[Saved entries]
------------------------------------

theorem filteredChange_only (n : InputId) (s : State) : OnlyChanges (inputParts n) s (filteredChange n s) := by
  have h1 : ∀ f : InputLine → InputLine, OnlyChanges (inputParts n) s (modInput n f s) := fun f =>
    (modInput_only n f s).mono (by simp [inputParts])
  unfold filteredChange
  dsimp only
  split
  · refine OnlyChanges.trans ((h1 _).trans ((noteChoice_only _ _).mono (by simp [inputParts]))) (OnlyChanges.foldl _ (fun t c => ?_) _ _)
    exact (risingAt_only c t).mono (fun q h => by
      have := chanSendParts_burst c h
      simp [inputParts, this])
  · exact h1 _

theorem startFilter_only (n : InputId) (s : State) : OnlyChanges (inputParts n) s (startFilter n s) := by
  unfold startFilter
  split
  · exact filteredChange_only n s
  · exact (modInput_only n _ s).mono (by simp [inputParts])

theorem rawChange_only (n : InputId) (level : Bool) (s : State) : OnlyChanges (inputParts n) s (rawChange n level s) := by
  have h1 := (modInput_only n (fun x => { x with raw := level }) s).mono (qs := inputParts n) (by simp [inputParts])
  unfold rawChange
  dsimp only
  split
  · exact h1.trans ((modInput_only n _ _).mono (by simp [inputParts]))
  · split
    · exact h1
    · exact h1.trans (startFilter_only n _)

theorem loadChan_only (c : ChanId) (sc : Schedule) (t : List Byte) (s : State) :
    OnlyChanges (.chan c :: poolParts) s (loadChan c sc t s).2.2 := by
  have h := takeBuffer_only .template t s
  unfold loadChan
  split
  · exact OnlyChanges.refl _ s
  · split
    · exact OnlyChanges.refl _ s
    · split <;> rename_i heq <;> rw [heq] at h
      · exact h.mono (by simp)
      · exact ((h.mono (by simp)).trans ((modChan_only c _ _).mono (by simp))).trans ((dropTemplate_only _ _).mono (by simp))

theorem swapTemplate_only (c : ChanId) (b : BufId) (s : State) : OnlyChanges (.chan c :: poolParts) s (swapTemplate c b s) := by
  unfold swapTemplate
  split
  · exact (modChan_only c _ s).comp (release_only _ _) (by simp) (by simp)
  · exact OnlyChanges.refl _ s

theorem chan_pool_send (c : ChanId) : (Part.chan c :: poolParts) ⊆ chanSendParts c := by
  intro q hq
  rcases List.mem_cons.1 hq with rfl | h
  · simp [chanSendParts]
  · exact pool_chanSend c h

theorem replaceChan_only (c : ChanId) (t : List Byte) (s : State) : OnlyChanges (chanSendParts c) s (replaceChan c t s).2.2 := by
  have h := (takeBuffer_only .template t s).mono (pool_chanSend c)
  unfold replaceChan
  dsimp only
  split
  · exact OnlyChanges.refl _ s
  · split
    · exact OnlyChanges.refl _ s
    · split
      · exact OnlyChanges.refl _ s
      · split <;> rename_i heq <;> rw [heq] at h
        · exact h
        · dsimp only
          have h2 := h.trans ((swapTemplate_only c ‹BufId› ‹State›).mono (chan_pool_send c))
          split
          · exact h2.trans (beginBurst_only c _)
          · exact h2

theorem chainChan_only (c : ChanId) (sc : Schedule) (t : List Byte) (s : State) :
    OnlyChanges (.chan c :: poolParts) s (chainChan c sc t s).2.2 := by
  have h := takeBuffer_only .template t s
  unfold chainChan
  split
  · exact OnlyChanges.refl _ s
  · split
    · exact OnlyChanges.refl _ s
    · split <;> rename_i heq <;> rw [heq] at h
      · exact h.mono (by simp)
      · exact ((h.mono (by simp)).trans ((modChan_only c _ _).mono (by simp))).trans ((dropTemplate_only _ _).mono (by simp))

theorem clearChan_only (c : ChanId) (s : State) : OnlyChanges [.chan c] s (clearChan c s).2.2 := modChan_only c _ s

theorem startRun_only (c : ChanId) (s : State) : OnlyChanges (chanSendParts c) s (startRun c s) := by
  unfold startRun
  split
  · exact beginBurst_only c s
  · exact modChan_send c _ s
  · dsimp only
    split
    · exact (modChan_send c _ s).trans (beginBurst_only c _)
    · exact modChan_send c _ s

theorem startChan_only (c : ChanId) (s : State) : OnlyChanges (chanSendParts c) s (startChan c s).2.2 := by
  unfold startChan
  split
  · exact (failChan_only c _ s).mono (notice_chanSend c)
  · split
    · exact (failChan_only c _ s).mono (notice_chanSend c)
    · split
      · exact (failChan_only c _ s).mono (notice_chanSend c)
      · exact startRun_only c s
  · exact OnlyChanges.refl _ s

theorem stopChan_only (c : ChanId) (s : State) : OnlyChanges (.chan c :: poolParts) s (stopChan c s).2.2 := by
  unfold stopChan
  split
  · exact (modChan_only c _ s).mono (by simp)
  · exact (toReady_only c s).trans ((failChan_only c _ _).mono (by
      intro q hq
      rcases List.mem_cons.1 hq with rfl | h
      · simp
      · simp [noticeParts_pool h]))
  · exact OnlyChanges.refl _ s

/-! ## Client ports -/

theorem restartWindow_only (p : Port) (s : State) : OnlyChanges [.port p] s (restartWindow p s) :=
  modPort_only_plain p _ s (fun _ => ⟨rfl, rfl, rfl, rfl, rfl⟩)

theorem flushPort_only (p : Port) (s : State) : OnlyChanges (portParts p) s (flushPort p s) :=
  (modPort_only p _ s).comp (releaseAll_only _ _) (by simp [portParts]) (poolParts_port p)

theorem raisePeer_only (p : Port) (b : Bool) (r : PeerReason) (s : State) : OnlyChanges noticeParts s (raisePeer p b r s) :=
  raiseSet_only _ _ _ s

theorem becomeAbsent_only (p : Port) (r : PeerReason) (s : State) : OnlyChanges (absentParts p) s (becomeAbsent p r s) := by
  have hport : portParts p ⊆ absentParts p := by intro q hq; simp [absentParts, hq]
  have hn : noticeParts ⊆ absentParts p := fun q h => hport (poolParts_port p (noticeParts_pool h))
  unfold becomeAbsent
  dsimp only
  refine OnlyChanges.trans ?_ ((raisePeer_only p _ _ _).mono hn)
  refine OnlyChanges.trans ?_ ((ownerLost_only p _).mono (by
    intro q hq
    simp only [List.cons_append, List.mem_cons, List.mem_append] at hq
    rcases hq with rfl | h | h
    · simp [absentParts]
    · simp [absentParts, h]
    · exact hport (poolParts_port p h)))
  refine OnlyChanges.trans ?_ ((modProposals_only _ _).mono (by simp [absentParts]))
  refine OnlyChanges.trans ?_ ((modNotice_only p _ _).mono (by intro q hq; simp at hq; subst hq; exact hn (notice_mem p)))
  exact (((modPort_only p _ s).mono (by intro q hq; exact hport (by simp at hq; rcases hq with rfl | rfl <;> simp [portParts]))).trans
    ((cutClientTx_only p _).mono hport)).trans ((flushPort_only p _).mono hport)

theorem becomePresent_only (p : Port) (r : PeerReason) (s : State) : OnlyChanges (.port p :: noticeParts) s (becomePresent p r s) :=
  ((modPort_only_plain p (fun x => { x with present := true }) s (fun _ => ⟨rfl, rfl, rfl, rfl, rfl⟩)).trans
    (restartWindow_only p _)).comp (raisePeer_only p _ _ _) (by simp) (by simp)

theorem modSubs_only (p : Port) (f : List Subscription → List Subscription) (s : State) :
    OnlyChanges (listParts p) s (modPort p (fun x => { x with subs := f x.subs }) s) :=
  (modPort_only_plain p (fun x => { x with subs := f x.subs }) s (fun _ => ⟨rfl, rfl, rfl, rfl, rfl⟩)).mono (qs := listParts p) (by simp [listParts])

theorem stream_list (p : Port) : streamParts ⊆ listParts p := fun _ h => List.mem_cons_of_mem _ h

theorem addKey_only (p : Port) (k : Key) (hold : Nat) (s : State) : OnlyChanges (listParts p) s (addKey p k hold s) := by
  have h1 := modSubs_only p (fun xs => xs ++ [{ key := k, hold := hold }]) s
  unfold addKey
  dsimp only
  split
  · exact h1.trans ((foundBySubscribe_only k p hold _).mono (fun q h => stream_list p (tableParts_stream h)))
  · split
    · exact h1.trans ((joinSubscribers_only _ p _).mono (fun q h => stream_list p (watchParts_stream _ h)))
    · exact h1.trans ((pinEntry_only _ p hold _).mono (fun q h => stream_list p (recency_watch_stream _ h)))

------------------------------------

*Problem requirements*
If a line above holds the string "InputId", copy it out.

*Answer section*
theorem filteredChange_only (n : InputId) (s : State) : OnlyChanges (inputParts n) s (filteredChange n s) := by
theorem startFilter_only (n : InputId) (s : State) : OnlyChanges (inputParts n) s (startFilter n s) := by
theorem rawChange_only (n : InputId) (level : Bool) (s : State) : OnlyChanges (inputParts n) s (rawChange n level s) := by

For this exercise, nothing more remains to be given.